Pensó en su hermana Flip, muerta, y en el tío Benjamin, en coma en el hospital. Algo tiraba de ella para que se quedara, para que no abandonara, no sucumbiera al terror, para hacerle frente y lograr que todo volviera a ir bien.

Pero los chicos. Y el peligro penetrante que había sentido junto a la piscina. Y los cristales rotos por toda la casa, trozos todavía por el suelo, la sangre. Y Harvey, él también totalmente destrozado.

Tenía que darse prisa.

12

Pusieron la cinta en un cassette que Victor encontró en uno de los cajones del escritorio, y antes de que se terminara Suzy se había encogido en posición fetal en el suelo, con los ojos cerrados.

Las palabras abatidas y ásperas del doctor Havemeyer dejaron pronto constancia de que el informe escrito era totalmente falso.

Su voz revelaba que los órganos sexuales de Nancy estaban literalmente destrozados: «Rasgamiento perineal de tercer grado a través de las paredes de la vagina, de la base perineal, el músculo rectal y el pliegue rectal», afirmaba su voz de manera terminante, sonando en eco como en una habitación enorme y vacía. «Perforaciones y laceraciones por toda la vagina y hasta el útero.

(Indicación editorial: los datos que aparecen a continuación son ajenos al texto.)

/-- R317, R330: PARK waits until the item's work is done and then gives up the slot: the item keeps its registers and its plot, and
is parked with its wait pointer, its new frame and its resume address.
R308, R309, R330: LAUNCH validates the packet that its operand names; an accepted one takes the next SEQ, which is returned, and
enters its queue as one launch entry. The ring, whose function and space it is read in, is the model's choice (log 46), and the value returned for a packet that is
not accepted is free (log 26). -/
def Obligations.ItemsIssued : Prop :=
  (
    ∀ (s : State) (f : FB), s.Issues (.b 0x40 2 f) → s.thr.tracedItem = false →
      let wait := s.X f.xb
      (wait.toNat % 8 ≠ 0 → exec (.park f) s = .next (s.takeTrap ⟨0x0103, wait, 0⟩))
      ∧ (wait.toNat % 8 = 0 → spaceOf wait ≠ 0 → exec (.park f) s = .next (s.takeTrap ⟨0x0104, wait, 0⟩))
      ∧ (wait.toNat % 8 = 0 → wait ≠ 0 → spaceOf wait = 0 → ∀ tr, s.resolve { align := 8 } wait 8 = .error (.trap tr) →
          exec (.park f) s = .next (s.takeTrap tr))
      ∧ (wait.toNat % 8 = 0 → wait ≠ 0 → spaceOf wait = 0 → ∀ s1 nm, s.resolve { align := 8 } wait 8 = .ok (s1, nm) →
          (s1.workDone = false → exec (.park f) s = .next (s1.withThr { s1.thr with waiting := true }))
          ∧ (s1.workDone = true → ∃ (u : State) (p : Parked), exec (.park f) s = .next u ∧ u.parked = s.parked ++ [p]
              ∧ p.thr = { s.thr with lastPc := s.thr.pc } ∧ p.wait = wait ∧ p.frame = s.X f.xa ∧ p.resume = s.thr.pc + f.imm32.signExtend 64 * 4
              ∧ p.eligible = false ∧ p.slot = s.cur ∧ u.thr.phase = .idle ∧ s1.sameBytes u))
      ∧ (wait = 0 → s.workDone = true → ∃ (u : State) (p : Parked), exec (.park f) s = .next u ∧ p ∈ u.parked ∧ p.thr = { s.thr with lastPc := s.thr.pc }
          ∧ p.frame = s.X f.xa ∧ p.resume = s.thr.pc + f.imm32.signExtend 64 * 4 ∧ p.eligible = true ∧ u.thr.phase = .idle
          ∧ (NMap.get {} u.queues s.thr.src.queue.toNat).entries
              = (NMap.get {} s.queues s.thr.src.queue.toNat).entries ++ [.parked s.thr.src.uid]))
  ∧ (
    ∀ (s : State) (f : FB), s.Issues (.b 0x40 9 f) →
      let a := s.X f.xa
      (spaceOf a ≠ 0 → exec (.launch f) s = .next (s.takeTrap ⟨0x0104, a, 0⟩))
      ∧ (spaceOf a = 0 → ∀ tr, s.resolve { align := 64 } a 64 = .error (.trap tr) → exec (.launch f) s = .next (s.takeTrap tr))
      ∧ (spaceOf a = 0 → ∀ s1 nm, s.resolve { align := 64 } a 64 = .ok (s1, nm) → s1.thr.released = true →
          let v := leNat (s1.getBytes nm.locs)
          let ring : BitVec 8 := (s1.launchRing.map fun c => c.ring.setWidth 8).getD 0
          let vf := (s1.launchRing.map (·.vf)).getD s1.thr.vf
          let root := (s1.launchRing.map (·.root)).getD s1.thr.root
          let l := packetOf (s1.launchId + 1) (s1.seq + 1) ring s1.thr.part vf root s1.deviceId (s1.getBytes nm.locs)
          let valid := s1.doneOk l = true ∧ s1.packetOk l (v / 2 ^ 224 % 2 ^ 32) = true ∧ s1.genOk l = true
          (valid → ∃ (t : State) (m : Launch), exec (.launch f) s = .next (s.after (.b 0x40 9 f) (t.setX f.xd ((s1.seq + 1).setWidth 64)))
            ∧ t.seq = s1.seq + 1 ∧ t.launches = s1.launches ++ [m] ∧ m.id = s1.launchId + 1 ∧ m.seq = s1.seq + 1
            ∧ m.code = BitVec.ofNat 64 v ∧ m.arg = BitVec.ofNat 64 (v / 2 ^ 64) ∧ m.items = BitVec.ofNat 32 (v / 2 ^ 128)
            ∧ m.rodsH = v / 2 ^ 160 % 2 ^ 8 ∧ m.rodsW = v / 2 ^ 168 % 2 ^ 8 ∧ m.depth = v / 2 ^ 176 % 2 ^ 16
            ∧ (NMap.get {} t.queues m.queue.toNat).entries = (NMap.get {} s1.queues m.queue.toNat).entries ++ [.launch m.id]
            ∧ t.thr = s1.thr ∧ s1.sameBytes t)
          ∧ (¬ valid → ∃ t : State, exec (.launch f) s = .next (s.after (.b 0x40 9 f)
                (t.setX f.xd ((Config.noSeq t.stepNo).setWidth 64)))
            ∧ t.seq = s1.seq ∧ t.queues = s1.queues ∧ t.thr = s1.thr)))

Presencia de astillas de madera verde y de pequeños trozos de sustancia maderosa oscura, probablemente corteza de árbol». Y finalmente la revelación medio temida y medio esperada: «Útero consistente por un embarazo de 16 semanas, pero la placenta y los contenidos extirpados, quedando sólo unos pedazos destrozados a unos dos o tres centímetros sobre la cerviz deshecha».

Suzy había escondido la cara entre los brazos y se había apretado todavía más en la bola. Victor detuvo el cassette.

La oscura biblioteca permaneció largo rato en silencio.

—Me pregunto por qué ocultó todo esto —dijo Victor al fin.

—Me da miedo hacer suposiciones —dijo Suzy, sollozando entre los brazos—. Creo que lo sé.

Victor la dejó llorar, sin acudir a su lado, sin tocarla. Poco a poco se fue calmando.

—¿Quieres contármelo?

—No —respondió ella, y comenzó a sollozar otra vez.

Cuando volvió a calmarse, Victor le habló.

—¿Ahora?

Ella retiró los brazos y le miró con los ojos más atormentados que él había visto nunca. Ya no era ella, sino otra persona, alguien que había luchado con toda su fuerza pero cuyas últimas defensas habían cedido.

—No lo sé todo —dijo ella—. Todavía no soy capaz de dejarme recordar. Pero mucho tiene que ver con Mill House, algo que ocurrió hace mucho tiempo. —Volvió a llorar, balanceándose adelante y atrás—. Tenemos que hablar con ella.